Potential solutions:
- JSON_Value. I don't know how to feel about this tbh, I personally always prefer typed stuff. This also means that we need to do extra functions to read/write our structs, and prevents us from supporting multiple serialization options, we are vendor-locked-in to JSON.
- Remap. I kinda like this, but maybe its too low level to work for all cases? Like what if two fields have the same name in main struct and nested one? (can we detect that?). Also, would rather avoid having potentially tens of function calls each time we (de)serialize, if possible.
- Just like Go, provide the ability to provide struct-level serialize/deserialize functions. I like this because it allows serialization to involve logic across fields, making it very flexible. How it's usually used is by making a custom inline struct, like so: https://gist.github.com/bojand/5535e81bfca5d9a89f1b4078f229e1ea.

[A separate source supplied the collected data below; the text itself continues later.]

-- ==== Sys2Proof/Machine/Alloc.lean ====
section
/-! DEFINITION. Media tracts (R428 to R430, R454): free counts, the choice of a port and of an index, and provisioning
(R643); the device area and its relocations (R429, R473). -/

namespace Sys2Proof.Machine

/-- Tracts of the device area (R429): 40 GiB at a map port, 64 MiB elsewhere. -/
def MPort.deviceTracts (q : MPort) : Nat := if q.mapPort then 655360 else 1024

/-- The block allocates at any index (R430). -/
def State.anyParity (s : State) : Bool := s.twin.st == .unpaired || (s.twin.st == .split && s.twin.tookOver)

/-- The media tract is FREE. -/
def MPort.isFree (q : MPort) (mt : Nat) : Bool := mt < q.dataTracts && (Tbl.find q.ledger mt).isNone

/-- FREE media tracts of a port (R477). -/
def MPort.freeTracts (q : MPort) : Nat := q.dataTracts - (q.ledger.filter fun x => x.1 < q.dataTracts).length

/-- FREE media tracts at the block's parity (R430). -/
def State.freeHere (s : State) (m : Nat) : Nat :=
  let q := s.mp m
  if s.anyParity then q.freeTracts
  else (q.dataTracts + 1 - s.side) / 2 - (q.ledger.filter fun x => x.1 < q.dataTracts && x.1 % 2 == s.side).length

/-- Media tracts of a port in a state (R428). -/
def MPort.countSt (q : MPort) (v : Nat) : Nat := (q.ledger.filter fun x => x.2 == v).length

/-- The port takes allocations: present, not draining (R469), not retiring (R525). -/
def MPort.open' (q : MPort) : Bool := q.present && !q.draining && !q.retiring

/-- Ports of a tier that take allocations and have a FREE media tract for this block. -/
def State.tierPorts (s : State) (fast : Bool) : List Nat :=
  below 32 fun m => (s.mp m).open' && (s.mp m).fast == fast && 0 < s.freeHere m

/-- The port's write count exceeds the mean of the tier's ports by more than 10 % (R454). -/
def State.worn (s : State) (fast : Bool) (m : Nat) : Bool :=
  let ps := below 32 fun k => (s.mp k).present && (s.mp k).fast == fast
  11 * sumOf (fun k => (s.mp k).writes) ps < 10 * ps.length * (s.mp m).writes

/-- The port for an allocation (R454): not worn while another has room, then the one with the most FREE media tracts, the
lowest among equals. -/
def State.allocPort (s : State) (fast : Bool) : Option Nat :=
  let ps := s.tierPorts fast
  let fresh := ps.filter fun m => fast || !s.worn fast m
  let ps := if fresh.isEmpty then ps else fresh
  let top := ps.foldl (fun k m => max k (s.mp m).freeTracts) 0
  ps.find? fun m => (s.mp m).freeTracts == top

/-- The lowest FREE index from `i` on, in steps, among as many as the fuel allows. -/
def MPort.lowest (q : MPort) (step : Nat) : Nat → Nat → Option Nat
  | 0, _ => none
  | k + 1, i => if q.isFree i then some i else if q.dataTracts ≤ i then none else MPort.lowest q step k (i + step)

/-- The lowest FREE index of the block's parity at a port (R430, R454). -/
def State.allocIndex (s : State) (m : Nat) : Option Nat :=
  let q := s.mp m
  if s.anyParity then q.lowest 1 (q.ledger.length + 1) 0 else q.lowest 2 (q.ledger.length + 1) s.side

/-- Allocate a media tract of a tier: it becomes USED (R428, R454). -/
def State.alloc (s : State) (fast : Bool) : Option ((Nat × Nat) × State) :=
  match s.allocPort fast with
  | none => none
  | some m =>
    match s.allocIndex m with
    | none => none
    | some mt => some ((m, mt), s.setLedger m mt 1)

/-- FREE media tracts of a tier at the block's parity. -/
def State.tierFree (s : State) (fast : Bool) : Nat := sumOf s.freeHere (s.tierPorts fast)

/-- A device record stands on the media tract: a map tract or a plate reserve tract (R473). -/
def State.deviceUsed (s : State) (m mt : Nat) : Bool :=
  (s.place.roots.any fun r => let w := r.2.toNat; w != 0xFFFFFFFF && (w % 32 == m || (w % 32) ^^^ 1 == m) && w / 32 == mt)
    || (s.parts.any fun q => q.2.resUsed.contains (m * 2 ^ 27 + mt)) || s.place.devMoves.any fun v => v.2.2 == mt && (v.2.1 == m || ((s.mp m).mapPort && v.2.1 ^^^ 1 == m))

/-- A media tract of a port's device area can take a record (R430, R473). -/
def State.deviceOpen (s : State) (m mt : Nat) : Bool := s.ledger m mt == 2 && !s.deviceUsed m mt

/-- Tracts of a port's device area that hold map tracts or relocated records: of a map port, 32 GiB before the split record (R409, R429; log 8). -/
def MPort.recordTracts (q : MPort) : Nat := if q.mapPort then 524288 else 1024

/-- The first free media tract of a port's device area from place `k` on, among as many as the fuel allows, at the block's parity (R430); of a map port
one that is free at the pair port too, since its records are held at the same index of both (R434). -/
def State.deviceFree (s : State) (m : Nat) : Nat → Nat → Option Nat
  | 0, _ => none
  | f + 1, k =>
    let mt := (s.mp m).dataTracts + k
    if (s.mp m).recordTracts ≤ k then none
    else if s.deviceOpen m mt && (!(s.mp m).mapPort || s.deviceOpen (m ^^^ 1) mt) && (s.anyParity || mt % 2 == s.side) then some mt
    else State.deviceFree s m f (k + 1)

/-- A free media tract of a port's device area (R429, R430, R473). -/
def State.deviceTract (s : State) (m : Nat) : Option Nat :=
  s.deviceFree m (2 * (s.place.roots.length + s.place.devMoves.length + (s.mp m).ledger.length + sumOf (fun (q : Nat × Part) => q.2.resUsed.length) s.parts) + 2) 0

/-- The root pointer of a new map tract, in the device area of the first map pair (R430, R433 to R435; log 8). -/
def State.rootNew (s : State) : Option Word :=
  s.mapPair.bind fun m => (s.deviceTract m).map fun mt => BitVec.ofNat 32 (m + 32 * mt)

/-- Root pointers written for the tracts `lo ≤ t < hi` that have none (R435). -/
def State.putRoots (s : State) (lo hi : Nat) : State :=
  State.each (fun k s =>
    match if (Tbl.find s.place.roots (lo / 8192 + k)).isSome then none else s.rootNew with
    | some w => s.onPlace fun q => { q with roots := Tbl.set q.roots (lo / 8192 + k) w }
    | none => s) (List.range ((hi - lo) / 8192)) s

/-- Provision one tract in the CAPACITY tier (R643): its lines are zeros, colour the partition, TRACT_GEN 0, directory NONE at
the current DG; the line writes themselves are not listed among the outputs (log 8). -/
def State.provision (s : State) (p tract : Nat) : State :=
  if (s.mapEntry tract).any fun e => meState e != 0 then s
  else
    match s.alloc false with
    | some ((m, mt), s) => s.putMap tract (mkEntry tract m mt 0 1 0 p)
    | none => s

/-- Provision the tracts `lo ≤ t < hi` of a partition. -/
def State.provisionAll (s : State) (p lo hi : Nat) : State :=
  State.each (fun k s => s.provision p (lo + k)) (List.range (hi - lo)) (s.putRoots lo hi)

/-- Release a tract: its media tract becomes FREE, or RETIRED where the tract was RETIRED (R472), and its entry FREE. -/
def State.releaseTract (s : State) (tract : Nat) : State :=
  match s.mapEntry tract with
  | some e =>
    if meState e = 0 then s
    else
      let s := s.abandonMove tract
      let s := s.setLedger (mePort e) (meTract e) (if meState e = 6 then 3 else 0)
      let s := (s.unlist tract).onPlace fun q => { q with map := Tbl.del q.map tract, map2 := Tbl.del q.map2 tract }
      let s := s.allBanks fun b => { b with tbuf := b.tbuf.filter fun v => v.1 != tract }
      if s.mirrors && s.primary (mePart e) then s.toTwin (.mapRec tract (mkEntry tract 0 0 0 0 0 0)) else s
  | none => s

/-- Release the placed tracts `lo ≤ t < hi`. -/
def State.releaseAll (s : State) (lo hi : Nat) : State :=
  State.each (fun t s => s.releaseTract t) ((s.place.map.filter fun x => lo ≤ x.1 && x.1 < hi).map Prod.fst) s

/-- Tracts of a partition that the map places, with a test on their entries. -/
def State.partTracts (s : State) (p : Nat) (f : Quad → Bool) : Nat :=
  (s.place.map.filter fun x => mePart x.2 == p && meState x.2 != 0 && f x.2).length

/-- FAST tracts of a partition (R476). -/
def State.fastTracts (s : State) (p : Nat) : Nat := s.partTracts p fun e => (s.mp (mePort e)).fast

/-- The tract whose placement a media tract holds. -/
def State.holderOf (s : State) (m mt : Nat) : Option Nat :=
  (s.place.map.find? fun x => meState x.2 != 0 && mePort x.2 == m && meTract x.2 == mt).map Prod.fst

/-- R473: a device record on retired media is copied to a free media tract of the port's device area; with no room an event
of the mailbox and firmware sources is raised and the record stays. -/
def State.relocate (s : State) (m mt : Nat) : State :=
  if !s.deviceUsed m mt then s.setLedger m mt 3
  else
    match s.deviceTract m with
    | some k => (s.setLedger m mt 3).onPlace fun x => { x with devMoves := x.devMoves ++ [((m, mt), (m, k))] }
    | none => s.raise (srcFw 3) (256 + 473) 0 0 m

end Sys2Proof.Machine
end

serialize :: (val: Any) -> json: string, ok: bool
deserialize :: (json: string) -> val: Any, ok: bool
- (inspired by
Json Writer/Readerfrom C#) allow users to 'submit' key/value pairs to be written to the final string. Perhaps combining this with the previous point can give us a flexible interface while also minimizing work on the user?
write_kv("x", 5);
write_kv("y", "jaison");
write_kv("z", my_struct.sub_struct);
A few thoughts on ergonomics:
- Having one struct to represent a request/response is a huge plus.
- We should avoid structs getting invalid results because someone didn't pass the proper remap/serialize/etc function when (de)serializing. Ideally, structs can register/contain serialization functions that are used by default, but that can also be overwritten.
I am leaning towards a registered function (to provide defaults) for a type with a field read/write interface (which is probably easy to do with the current Jaison setup). Most users will use the current functions, while advanced users register a single function, get the value as input, and use the writer interface to serialize.
P.S. We need to support custom (de)serialization on the Type (not struct) level. Simplest example is needing all UUIDs ([16]u8) to be serialized as strings across all types. We don't want to write custom serialization for every struct that has a UUID member!